Лис ждал во дворе, коротая время в беседе с герцогской челядью.
– Капитан, я все слышал, – отходя навстречу Камдилу, начал он. – Я в шоке. Есть авторитетное мнение, шо Тамерлан нас переиграл, как тех ушастых щенков. Это же надо! Одну Миледи послать в нужное время в нужное место, и все подвески у тебя в кармане. Давненько нами так полы не мыли. Шо будем делать?
Камдил пожал плечами.
– Есть еще резервный вариант. Джиакомо Аттендоло – основоположник династии Сфорца. Но, скажем так, вариант очень резервный. Одно дело – храбрый кондотьер, хотя и весьма толковый. И совсем другое – великий герцог Запада. Но тут надо либо что-то делать с Анной, либо не прими за каламбур, поставить крест на Жане Бесстрашном и радоваться, если он не окажется по ту сторону поля боя.
– Я так понимаю, пока казначей оплакивает матценности, с которыми ему предстоит расстаться, у нас есть время заняться Анной.
– Пожалуй, да. Как минимум надо с ней встретиться без лишних глаз. Кстати о глазах. Куда девался юный де Буасьер?
– За рубашкой уметелился, – усмехнулся Лис. – Правда, за это время уже можно было вырастить лён и из собранного урожая сваять новых рубашек, но мало ли? Может, какая бургундская дама остановила мальчика, дабы полюбоваться его торсом. А! Вон он. Кстати, в рубашке. И, шо показательно, в портках.
– Монсиньор, – едва приблизившись, начал детинушка. – Моя троюродная пра-пра-прабабушка хотела бы свидеться с вами.
– Пра-пра-пра, – линий раз уточнил Лис. – Ты ничего не путаешь?
– Нет, – обижено замотал головой Кристоф. – Но сегодня уже вечер. Завтра – суббота. Стало быть, в воскресенье, если вашей милости будет угодно…
Кадил удивлённо посмотрел на напарника:
– Пожалуй, будет угодно…
Глава 6
«Гостю следует держаться так, чтобы хозяин чувствовал себя как дома».
Хан Батый.
Тамерлан ехал по городу на роскошном туркменском жеребце, покрытом богатым ковром. Не раз и не два Великому амиру доводилось въезжать в побеждённые города. Всякому было известно, что ещё со времён Чингизхана в Орде властвует военный обычай. Если город добровольно открывает ворота и соглашается платить дань, любой грабёж, любое насилие против жителей приравнивается к преступлению против хана. Османские сипахи и янычары рыскали по улицам и площадям вечного города, бросая на горожан яростные взгляды, но не решаясь открыто нарушить указ Железного Хромца. Для особо ретивых грозным напоминанием служил десяток отсечённых голов, выставленных на пиках перед императорским дворцом.

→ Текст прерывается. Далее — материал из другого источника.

/-- The air and air-member personalities' own state. -/
structure AirState where
  /-- Schedule count at the start of the present cycle. -/
  cyc0 : Nat := 0
  /-- Packets under way, oldest first, and packets waiting for their launch instant. -/
  jobs : List AirJob := []
  sched : List AirJob := []
  /-- Registers in force for the present cycle, since it began or the port was enabled (R171). -/
  live : Tbl Word := []
  /-- On the air: 1 = the packet named, 4 = Enh-Ack to the address named, 5 = beacon, 6 = wake-up frame, 7 = relayed flood. -/
  tx : Option (Nat × Nat) := none
  /-- Enh-Ack owed: destination, sequence number, Frame Pending. -/
  ack : Option (Nat × Nat × Bool) := none
  /-- MAC sequence number of the next frame. -/
  macSeq : Nat := 0
  /-- Open rendezvous windows (R156). -/
  windows : List RdvWindow := []
  /-- Wake-up train under way: meter and T_r in ticks of TAI. -/
  train : Option (Nat × Nat) := none
  /-- Floods that a member has still to pass on (R167). -/
  relays : List Relay := []
  /-- Cycle parameters taken from the parent's beacons: CYC_LOG2, NB, NR. -/
  parent : Nat × Nat × Nat := (20, 3, 16)
  /-- ADMIT_OPEN of the parent's last beacon, and the schedule count at which its SFD ended (R154, R162). -/
  admitOpen : Bool := false
  bcnAt : Nat := 0
  /-- TAI at the loss of sync, and whether SCAN_LEN has passed without a beacon since. -/
  lostAt : Nat := 0
  scanned : Bool := false
  /-- System title of the admission request sent. -/
  title : Bytes := []
deriving DecidableEq, Repr


/-- A packet in a receive bobbin queue: its bytes, and the words that software has read of it (R176). -/
structure RxPkt where
  bytes : Bytes := []
  read : Nat := 0
deriving DecidableEq, Repr

/-- A whole packet in a transmit bobbin queue (R177, R178, R184). -/
structure TxPkt where
  id : Nat := 0
  bytes : Bytes := []
  /-- Descriptor index of a mover packet. -/
  desc : Option Nat := none
  /-- The MAC has taken it: its outcome is not yet known. -/
  taken : Bool := false
  /-- Held: for a sleeping meter, or sent on a cascade port and awaiting its result. -/
  held : Bool := false
  /-- Cascade: CSEQ given, and resends made for want of a result. -/
  cseq : Option Nat := none
  resends : Nat := 0
  /-- A resend is due. -/
  again : Bool := false
deriving DecidableEq, Repr

/-- Read pointer, write pointer and packet count of a bobbin queue (R179). The spec gives no chunk numbers and no widths: pointers are
word positions within a block's 3,840 words, counted modulo 2^12 (DESIGN CHOICE, log entry 183). -/
structure QPtr where
  rd : BitVec 12 := 0
  wr : BitVec 12 := 0
  count : BitVec 6 := 0
deriving DecidableEq, Repr

/-- Both copies of a queue's pointers: A in the control cell, B bitwise inverted in an SRAM cell (R179). -/
structure QCopies where
  a : QPtr := {}
  b : QPtr := { rd := 0xFFF, wr := 0xFFF, count := 0x3F }
deriving DecidableEq, Repr

/-- A frame on the wire of a cascade port: its characters, how many the lane has carried, and the schedule count at its start. -/
structure CasTx where
  chars : List Nat
  sent : Nat := 0
  start : Nat := 0
deriving DecidableEq, Repr

/-- The cascade personality's own state (R188–R196), less what PORT_CAS_STAT holds. -/
structure CasState where
  /-- Running disparity of what is sent, and characters since the last SKIP (R188, R189). -/
  pos : Bool := false
  skip : Nat := 0
  /-- The frame on the wire; chunks sent, counted as the partner counts (R192). -/
  tx : Option CasTx := none
  used : Nat := 0
  /-- Partner's cumulative count, as last received. -/
  advP : Nat := 0
  /-- Own cumulative count. -/
  adv : Nat := 0
  /-- CSEQ of the next frame (R190). -/
  nextSeq : Nat := 0
  /-- RESULT entries waiting, oldest first: CSEQ, RES, and its schedule count while that is less than 1 s back. -/
  results : List (Nat × Nat × Option Nat) := []
  /-- Last 64 CSEQs of CTYPE 1 and 2 delivered, newest first. -/
  delivered : List Nat := []
  /-- A CREDIT is owed. -/
  credit : Bool := false
  /-- Schedule counts of the code violations of the last 2^20 ticks, at most 255, newest first. -/
  viol : List Nat := []
deriving DecidableEq, Repr

/-- One port (R172–R186): queues, mover and personality. -/
structure PortState where
  /-- Receive queue and transmit queue, oldest first. -/
  rxq : List RxPkt := []
  txq : List TxPkt := []
  /-- Transmit packet being written word by word: its bytes, and whether it is marked bad. -/
  txOpen : Bytes := []
  txBad : Bool := false
  /-- Pointers of the two queues. -/
  rxPtr : QCopies := {}
  txPtr : QCopies := {}
  /-- Schedule count of the last pointer mismatch, while it is less than 1 s old; whether the block has found one. -/
  lastMis : Option Nat := none
  mis : Bool := false
  /-- Value of the last successful PORT_BOB_RX read. -/
  lastRx : Word := 0
  /-- Descriptor fetched and waiting for room. -/
  desc : Option Bytes := none
  /-- The model's number of the next transmit packet. -/
  nextId : Nat := 0
  /-- The last outcome that the port's MAC reported, with the TAG of its packet (R133, R134). -/
  outcome : Option (Nat × Nat) := none
  /-- Starts of frame ignored during a drain (R59). -/
  ignored : Nat := 0
  /-- TX_EN, and an align burst owed (R103). -/
  txen : Bool := false
  burst : Bool := false
  /-- Originator's sequence number and flood sequence number; the spec gives neither a first value, and both start at 0 (DESIGN CHOICE, log
  entry 50). -/
  seq : Nat := 0
  fseq : Nat := 0
  /-- Duplicate cache (R121): key and schedule count, newest first. -/
  dups : List ((Nat × Nat × Nat × Nat) × Nat) := []
  /-- Seen cache of floods (R167): origin, FSEQ and schedule count, newest first. -/
  seen : List ((Nat × Nat) × Nat) := []
  /-- Each personality's own state: line; air; cascade. -/
  line : LineState := {}
  air : AirState := {}
  cas : CasState := {}
deriving DecidableEq, Repr


/-- A meter frame inside intake (R198–R203). -/
structure IFrame where
  /-- The meter frame. -/
  bytes : Bytes := []
  /-- 0 = direct port, 1 = cascade port, 2 = ingest queue. -/
  kind : Nat := 0
  /-- Port or queue number. -/
  src : Nat := 0
  /-- Network address of a direct port's frame. -/
  naddr : Nat := 0
  /-- Cascade or ingest ORIGIN, or the R135 prefix bytes 0–3. -/
  origin : Nat := 0
  /-- CSEQ or TAG. -/
  ref : Nat := 0
  /-- RESEND flag of the cascade or ingest frame. -/
  resend : Bool := false
  /-- Uplink session of an ingest entry. -/
  session : Nat := 0
  /-- Schedule count at the arbiter's grant. -/
  rxTime : Nat := 0
  /-- Slot found by lookup. -/
  slot : Option Nat := none
  /-- The lookup met an uncorrectable DRAM error (code 4). -/
  tblErr : Bool := false
  /-- Generations already tried and failed; the generation now tried and its key, once known (R216). -/
  tried : List Nat := []
  gen : Nat := 0
  key : Option Bytes := none
deriving DecidableEq, Repr

/-- What a lane works on: a frame, or a protect request (R221): descriptor index, descriptor, and its key once known. -/
inductive LaneJob where
  | frame (f : IFrame)
  | protect (idx : Nat) (desc : Bytes) (gen : Nat) (key : Option Bytes)
deriving DecidableEq, Repr

/-- A verified frame between its lane and its commit (R45, R218). -/
structure CFrame where
  fr : IFrame
  slot : Nat
  ctr : Nat
  gen : Nat
  /-- Verified under the previous generation. -/
  prev : Bool
  /-- The decrypted APDU. -/
  plain : Bytes
  /-- 0 = waits for the Mender, 1 = waits for the firmware ring, 2 = its record is in staging or its ring entry written. -/
  stage : Nat := 0
  /-- Log position of the batch's last record, 0xFFFF_FFFF for none (R306). -/
  recPos : Nat := 0xFFFFFFFF
  /-- New Mender state entry and changed shadow entry, to journal with the commit (R247). -/
  mst : Option Bytes := none
  shd : Option Bytes := none
  /-- Interval records of its batch. -/
  recs : List Bytes := []
  /-- Pair: MSEQ of its COMMIT message, 0 for none (R489). -/
  mseq : Nat := 0
deriving DecidableEq, Repr

/-- An entry of the derived-key cache (R211). -/
structure KeyEnt where
  slot : Nat
  gen : Nat
  domain : Nat
  /-- False = AKEY, true = TKEY. -/
  dir : Bool
  /-- CRC-32C of STITLE. -/
  tcrc : Nat
  /-- The derived key. -/
  key : Bytes
deriving DecidableEq, Repr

Тамерлан любовался величием огромного города, вернее остатками его величия. После нашествия крестоносцев две сотни лет назад Константинополь так и не смог вернуть себе прежние богатство и могущество. Но все же, даже в таком не праздничном виде, город потрясал красотой древних храмов, огромных цирков, стройностью колонн и величием статуй.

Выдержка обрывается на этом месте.